And for that, I would like to thank them.
I’ve always been enormously sceptical of official crime statistics and surveys.
They bamboozle you with numbers that suggest fewer crimes have occurred than the year before, and the year before that, and you’re invited to believe that everything is sweet in paradise.
It’s a cynical process that rather reeks of propaganda compiled by public servants and police officers pandering to their political masters.
Massaged numbers aside, the only question that really matters is this: do you really feel like you live in a safer society?
Do the children in your family walk to school (like every child did in the first half of the 1980s?)
I’ve been the victim of several crimes that were more trifling than traumatising. And after serious thought this week I must say I do feel generally safer.
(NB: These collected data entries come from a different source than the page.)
/-- SET SUPPLY LEVEL writes the threshold code and compares the supply with its levels: below, the condition is yes and
a clear latch is set with the trip of SUPPLY; at or above the threshold plus 100 mV the condition is no; between
the two both are kept (R106, R121). -/
def Obligations.SetSupplyLevelComparesAgain : Prop :=
  ∀ (s : State) (l : Link) (ps : List Byte) (n : SessionNo) (r : SessionRecord) (code : Fin 8) (low latch : Bool),
    s.Serves .setSupplyLevel l ps n r → s.CountsAgree → s.Settled →
    ((∀ m, s.isSupervisor m = false) ∨ r.cls = .supervisor) → arg ps 1 = code.val →
    low = (if s.supplyMv < Config.thresholdMv code then true
      else if Config.thresholdMv code + 100 ≤ s.supplyMv then false else s.trip.supplyLow) →
    latch = (decide (s.supplyMv < Config.thresholdMv code) || s.trip.supplyLatch) →
    ∃ t, exec .setSupplyLevel s = .next t
      ∧ t.trip = { s.trip with threshold := code, supplyLow := low, supplyLatch := latch }
      ∧ t.supplyMv = s.supplyMv
      ∧ s.Answered t l (goodResponse ([byte code.val, flagByte low, flagByte latch]))
      ∧ (latch = s.trip.supplyLatch → s.Renews t n r ∧ s.LeasesKept t ∧ s.OutputsKept t)
      ∧ (latch ≠ s.trip.supplyLatch → s.TripTaken t (fun _ => true) .supply
          ∧ (s.renewed n).NoticesRecorded t (trippedKinds s.leases fun _ => true) ∧ t.Settled)

/-- A change of level on a fault input starts the filter and leaves the seen level, the condition, the latch and all
else as they were (R104). -/
def Obligations.FaultInputChangeMovesTheInputAlone : Prop :=
  ∀ (s : State) (i : FaultLine) (level : LineLevel),
    ∃ t, exec (.faultInputChange i level) s = .next t
      ∧ t.trip.input i = { s.trip.input i with level := level }
      ∧ (∀ j, j ≠ i → t.trip.input j = s.trip.input j) ∧ t.trip.threshold = s.trip.threshold
      ∧ t.trip.supplyLow = s.trip.supplyLow ∧ t.trip.supplyLatch = s.trip.supplyLatch
      ∧ t.trip.haltLatch = s.trip.haltLatch ∧ t.supplyMv = s.supplyMv ∧ s.LeasesKept t ∧ s.OutputsKept t
      ∧ t.sessions = s.sessions ∧ t.linkA = s.linkA ∧ t.linkB = s.linkB ∧ t.lastServed = s.lastServed
      ∧ t.rstn = s.rstn ∧ t.resetHeld = s.resetHeld ∧ t.freeCount = s.freeCount ∧ t.pending = s.pending

/-- An edge of the selected kind asserts the input, and a clear latch is set with the trip of its source; a latch set
already takes no trip. A release ends the assertion and keeps the latch and every cause (R105). -/
def Obligations.FaultEdgeAndRelease : Prop :=
  ∀ (s : State) (i : FaultLine) (x : FaultInput), s.resetHeld = false → s.CountsAgree → s.Settled →
    s.trip.input i = x → x.level ≠ x.seen →
    (x.level = (match x.edge with | .falling => LineLevel.low | .rising => .high) →
      ∃ t, exec (.faultEdge i) s = .next t
        ∧ t.trip.input i = { x with seen := x.level, asserted := true, latch := true }
        ∧ (∀ j, j ≠ i → t.trip.input j = s.trip.input j) ∧ t.trip.threshold = s.trip.threshold
        ∧ t.trip.supplyLow = s.trip.supplyLow ∧ t.trip.supplyLatch = s.trip.supplyLatch
        ∧ t.trip.haltLatch = s.trip.haltLatch ∧ t.supplyMv = s.supplyMv ∧ s.LinksKept t ∧ t.resetHeld = false
        ∧ (x.latch = true → t.sessions = s.sessions ∧ s.LeasesKept t ∧ s.OutputsKept t)
        ∧ (x.latch = false → s.TripTaken t (fun r => r.subscription.has i) (lineSource i)
            ∧ s.NoticesRecorded t (trippedKinds s.leases fun r => r.subscription.has i) ∧ t.Settled))
    ∧ (x.level ≠ (match x.edge with | .falling => LineLevel.low | .rising => .high) →
      ∃ t, exec (.faultRelease i) s = .next t
        ∧ t.trip.input i = { x with seen := x.level, asserted := false }
        ∧ (∀ j, j ≠ i → t.trip.input j = s.trip.input j) ∧ t.trip.threshold = s.trip.threshold
        ∧ t.trip.supplyLow = s.trip.supplyLow ∧ t.trip.supplyLatch = s.trip.supplyLatch
        ∧ t.trip.haltLatch = s.trip.haltLatch ∧ t.supplyMv = s.supplyMv ∧ s.LinksKept t ∧ t.resetHeld = false
        ∧ t.sessions = s.sessions ∧ s.LeasesKept t ∧ s.OutputsKept t)

/-- The supply falling below the threshold makes the condition yes and sets a clear latch with the trip of SUPPLY; a
supply that rises to the threshold plus 100 mV makes the condition no and keeps the latch; between the levels both
are kept, and below the power-on level the full reset is taken (R106, R107). -/
def Obligations.SupplyCrossesItsLevels : Prop :=
  ∀ (s : State) (mv level : Nat), s.resetHeld = false → s.CountsAgree → s.Settled →
    level = Config.thresholdMv s.trip.threshold →
    (mv < s.supplyMv → mv < 2750 → exec (.supplyFall mv) s = exec (.fullReset (.supply mv)) s)
    ∧ (mv < s.supplyMv → 2750 ≤ mv →
      ∃ t, exec (.supplyFall mv) s = .next t ∧ t.supplyMv = mv ∧ s.LinksKept t ∧ t.resetHeld = false
        ∧ t.trip = { s.trip with supplyLow := decide (mv < level) || s.trip.supplyLow,
                                 supplyLatch := (decide (mv < level) && !s.trip.supplyLow) || s.trip.supplyLatch }
        ∧ (level ≤ mv ∨ s.trip.supplyLow = true ∨ s.trip.supplyLatch = true →
            t.sessions = s.sessions ∧ s.LeasesKept t ∧ s.OutputsKept t)
        ∧ (mv < level → s.trip.supplyLow = false → s.trip.supplyLatch = false →
            s.TripTaken t (fun _ => true) .supply
            ∧ s.NoticesRecorded t (trippedKinds s.leases fun _ => true) ∧ t.Settled))
    ∧ (s.supplyMv < mv →
      ∃ t, exec (.supplyRise mv) s = .next t ∧ t.supplyMv = mv ∧ s.LinksKept t ∧ t.resetHeld = false
        ∧ t.trip = { s.trip with supplyLow := !decide (level + 100 ≤ mv) && s.trip.supplyLow }
        ∧ t.sessions = s.sessions ∧ s.LeasesKept t ∧ s.OutputsKept t)

/-! ## Pins and carriers -/

/-- SET PIN REST writes the rest level, which an unowned pin shows at once and an owned one does not show (R97). -/
def Obligations.SetPinRestWritesTheRestLevel : Prop :=
  ∀ (s : State) (l : Link) (ps : List Byte) (n : SessionNo) (r : SessionRecord) (p : PinNo) (v : Level),
    s.Serves .setPinRest l ps n r → s.Settled → s.TablesAgree →
    ((∀ m, s.isSupervisor m = false) ∨ r.cls = .supervisor) → arg ps 1 = p.val →
    arg ps 2 = (match v with | .low => 0 | .high => 1 | .float => 2) →
    ∃ t, exec .setPinRest s = .next t
      ∧ t.pins[p] = { s.pins[p] with
          rest := v, level := if s.pins[p].owner = none then v else s.pins[p].level }
      ∧ (∀ j : PinNo, j ≠ p → t.pins[j] = s.pins[j]) ∧ t.engines = s.engines
      ∧ s.Answered t l (goodResponse ([byte p.val, v.code,
          indexByte (s.pins[p].owner.map (·.place.lease)), t.pins[p].level.code]))
      ∧ s.Renews t n r ∧ s.LeasesKept t ∧ s.TripKept t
But I’m also keenly aware that potential crime is always lurking. I never leave bags or valuables in a parked car and I stick to well-lit areas. I’d never leave home with a window or door unlocked.
I’m conscious that there are little things I can do to prevent property crime. But I confess my contents insurance is probably on the low side, I haven’t marked all my household items so if they were stolen I might one day get them returned, and I haven’t taken photos of all my property and stashed them safely with all the receipts.
Is this because I don’t really think about being burgled, or because I haven’t got off my chuff and done it. A bit of both I’d say.
So what to make of this week’s latest survey on crime? It’s all slightly confusing, but apparently we’re living in utopia.